Data records section start

-- ==== Sys2Proof/Safety.lean ====
section
/-! DEFINITION. The invariants the spec states of the state between operations, and the terms the statements use. -/

namespace Sys2Proof.Machine

/-- Slot `k` exists and is busy. -/
def State.busyAt (s : State) (k : Nat) : Bool :=
  match s.slots[k]? with
  | some e => e.busy
  | none => false

/-- The Parser State (10_state.md R23, R24): PREFIX with at most one byte, or BODY with a legal prefix, which is the
big-endian value of the frame's first two bytes, and a count below it. -/
abbrev State.ParserInv (s : State) : Prop :=
  match s.rxExp with
  | none => s.rxCnt ≤ 1
  | some l =>
    5 ≤ l.toNat ∧ l.toNat ≤ 512 ∧ 2 ≤ s.rxCnt ∧ s.rxCnt < l.toNat ∧ s.rxBuf.read 0 ++ s.rxBuf.read 1 = l

/-- The queue (10_state.md R27): no duplicates, and a slot is in it exactly when it is busy. -/
abbrev State.QueueInv (s : State) : Prop :=
  s.q.Nodup ∧ (∀ k ∈ s.q, s.busyAt k = true) ∧ ∀ k < s.slots.length, s.busyAt k = true → k ∈ s.q

/-- The deadlines (10_state.md R28): a busy slot may wait fewer than `2^(TIME_W-1)` ticks. -/
abbrev State.TimerInv (s : State) : Prop :=
  ∀ e ∈ s.slots, e.busy = true → remainingTicks s.now e.deadline < 2 ^ 31

/-- The expected ids (41_transaction.md R131): `0x80` to `0xFF`. -/
abbrev State.ExpectedIdInv (s : State) : Prop :=
  ∀ e ∈ s.slots, e.busy = true → 0x80 ≤ e.expId.toNat

/-- The invariants between operations. -/
structure State.Inv (s : State) : Prop where
  parser : s.ParserInv
  buffer : s.rxBuf.wf
  arena : 1 ≤ s.slots.length
  queue : s.QueueInv
  timer : s.TimerInv
  expectedId : s.ExpectedIdInv

/-- What the spec fixes of the reset state (10_state.md R37, 70_reset_and_hazards.md R250). -/
structure State.IsResetState (s : State) : Prop where
  rxCnt : s.rxCnt = 0
  rxExp : s.rxExp = none
  phase : s.phase = .awaitPrefix
  now : s.now = 0#32
  free : ∀ k, s.busyAt k = false
  q : s.q = []

/-- The events a step, or a run, from `s` to `t` emitted. -/
def newEvents (s t : State) : List Event := t.out.drop s.out.length

/-- The event reports the acceptance of a SEND into slot `k`. -/
def Event.isAckOf (k : Nat) : Event → Bool
  | .sendAck j => j == k
  | _ => false

/-- The event delivers a result for slot `k`. -/
def Event.isResultOf (k : Nat) : Event → Bool
  | .result j _ => j == k
  | _ => false

/-- The event is a telegram. -/
def Event.isTelegram : Event → Bool
  | .telegram _ => true
  | _ => false

/-- 1 when slot `k` is pending, else 0. -/
def State.pending (s : State) (k : Nat) : Nat := if k ∈ s.q then 1 else 0

/-- The same block for every observer (10_state.md R38): all state is equal but the buffer at and above `rx_cnt` and
the fields of free slots. -/
structure State.Agrees (s t : State) : Prop where
  rxCnt : s.rxCnt = t.rxCnt
  rxExp : s.rxExp = t.rxExp
  now : s.now = t.now
  q : s.q = t.q
  port : s.port = t.port
  out : s.out = t.out
  ret : s.ret = t.ret
  buffer : ∀ a < s.rxCnt, s.rxBuf.read a = t.rxBuf.read a
  arena : s.slots.length = t.slots.length
  busy : ∀ k, s.busyAt k = t.busyAt k
  slots : ∀ k, s.busyAt k = true → s.slots[k]? = t.slots[k]?

/-- Slot `k` holds an expectation whose deadline `now` has reached or passed (41_transaction.md R144). -/
def State.expiredAt (s : State) (now : Time) (k : Nat) : Bool :=
  match s.slots[k]? with
  | some e => isExpired now e.deadline
  | none => false

/-- The events DECODE_TELEGRAM of `p` may emit (60_exceptions.md R226): TelegramTruncated alone when `p` is too short
for an option mask, else a telegram and then the diagnostics that apply to it. -/
def IsDecodeEvents (p : List Byte) (es : List Event) : Prop :=
  (p.length < 2 ∧ es = [.diag (.telegramTruncated p.length)]) ∨
    (2 ≤ p.length ∧ ∃ t, es =
      [.telegram t] ++ (if t.incompleteLl then [.diag (.incompleteLinkLayer t.optionMask)] else []) ++
        (if t.truncated then [.diag (.telegramTruncated p.length)] else []))

/-- The events ON_FRAME of `f` may emit: exactly one of four kinds (60_exceptions.md R226). -/
def IsFrameEvents (f : List Byte) (es : List Event) : Prop :=
  (∃ i, es = [.diag (.checksumMismatch i)]) ∨
    (∃ k r, r ≠ .timeout ∧ es = [.result k r]) ∨
    IsDecodeEvents (framePayload f) es ∨ ∃ id, es = [.diag (.orphanResponse id)]

end Sys2Proof.Machine
end

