/-- R226: the events one operation can emit, and their order. The frame of a FEED_BYTE's events is the one its byte
completes. -/
def Obligations.EventsOfOneOperation : Prop :=
  ∀ s : State, s.Inv →
    (∀ id payload timeout, ∃ t, exec (.send id payload timeout) s = .next t ∧
      (508 < payload.length → newEvents s t = [.sendNak .frameTooLarge]) ∧
      (payload.length ≤ 508 → newEvents s t = [.sendNak .queueFull] ∨
        ∃ k, newEvents s t = [.sendAck k, .tx (encodeFrame id payload)])) ∧
    (∀ b, ∃ t, exec (.feedByte b) s = .next t ∧
      (newEvents s t = [] ∨ (∃ l, newEvents s t = [.diag (.malformedLength l)]) ∨
        IsFrameEvents (s.rxBuf.readFirst s.rxCnt ++ [b]) (newEvents s t))) ∧
    (∀ f : List Byte, 5 ≤ f.length → f.length ≤ 512 → ∃ t, exec (.onFrame f) s = .next t ∧
      IsFrameEvents f (newEvents s t) ∧
      (computedChecksum f ≠ receivedChecksum f → ∃ i, newEvents s t = [.diag (.checksumMismatch i)])) ∧
    (∀ p, ∃ t, exec (.decodeTelegram p) s = .next t ∧ IsDecodeEvents p (newEvents s t)) ∧
    ∃ t, exec .tick s = .next t ∧
      ∃ ks : List Nat, ks.Sublist s.q ∧ newEvents s t = ks.map (fun k => .result k .timeout)

/-- R25, R133: only TICK moves `now`, by one; RESET clears it; nothing else writes it. -/
def Obligations.OnlyTickMovesTime : Prop :=
  ∀ (i : Instr) (s t : State), exec i s = .next t →
    (i = .tick ∧ t.now = s.now + 1#32) ∨ (i = .reset ∧ t.now = 0#32) ∨ (i ≠ .tick ∧ i ≠ .reset ∧ t.now = s.now)

/-- R21, R50, R257: only FEED_BYTE and RESET write the Parser State and the buffer; no TICK clears a partial frame. -/
def Obligations.OnlyFeedByteAndResetTouchTheParser : Prop :=
  ∀ (i : Instr) (s t : State), (∀ b, i ≠ .feedByte b) → i ≠ .reset → exec i s = .next t →
    t.rxBuf = s.rxBuf ∧ t.rxCnt = s.rxCnt ∧ t.rxExp = s.rxExp ∧ t.phase = s.phase

/-- R7, R30: QDEPTH is fixed: no instruction changes the number of slots, which is QDEPTH in the model (log entry 6).
R6, R200: an operation changes none of the operations still to come, whose list is the model's own (log entry 1). Only
CHECKSUM and ENCODE write the model's own `ret` (log entry 3). -/
def Obligations.ArenaSizeAndPortAreFixed : Prop :=
  ∀ (i : Instr) (s t : State), exec i s = .next t →
    t.slots.length = s.slots.length ∧ t.port = s.port ∧
    ((∀ bytes, i ≠ .checksum bytes) → (∀ id p, i ≠ .encode id p) → t.ret = s.ret)

/-- R26, R27: the queue never holds more expectations than there are slots, and is full exactly when every slot is
busy. -/
def Obligations.QueueIsFullExactlyWhenNoSlotIsFree : Prop :=
  ∀ s : State, s.Inv →
    s.q.length ≤ s.slots.length ∧
    (s.q.length = s.slots.length ↔ ∀ k < s.slots.length, s.busyAt k = true)
end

Data records section end

◆ Task details:
Reproduce only the lines above, starting at the line with "5 ≤ l.toNat" and ending at the line with "structure State.Inv (s : State) : Prop where", exactly as written.

◆ Written solution:
    5 ≤ l.toNat ∧ l.toNat ≤ 512 ∧ 2 ≤ s.rxCnt ∧ s.rxCnt < l.toNat ∧ s.rxBuf.read 0 ++ s.rxBuf.read 1 = l

/-- The queue (10_state.md R27): no duplicates, and a slot is in it exactly when it is busy. -/
abbrev State.QueueInv (s : State) : Prop :=
  s.q.Nodup ∧ (∀ k ∈ s.q, s.busyAt k = true) ∧ ∀ k < s.slots.length, s.busyAt k = true → k ∈ s.q

/-- The deadlines (10_state.md R28): a busy slot may wait fewer than `2^(TIME_W-1)` ticks. -/
abbrev State.TimerInv (s : State) : Prop :=
  ∀ e ∈ s.slots, e.busy = true → remainingTicks s.now e.deadline < 2 ^ 31

/-- The expected ids (41_transaction.md R131): `0x80` to `0xFF`. -/
abbrev State.ExpectedIdInv (s : State) : Prop :=
  ∀ e ∈ s.slots, e.busy = true → 0x80 ≤ e.expId.toNat

/-- The invariants between operations. -/
structure State.Inv (s : State) : Prop where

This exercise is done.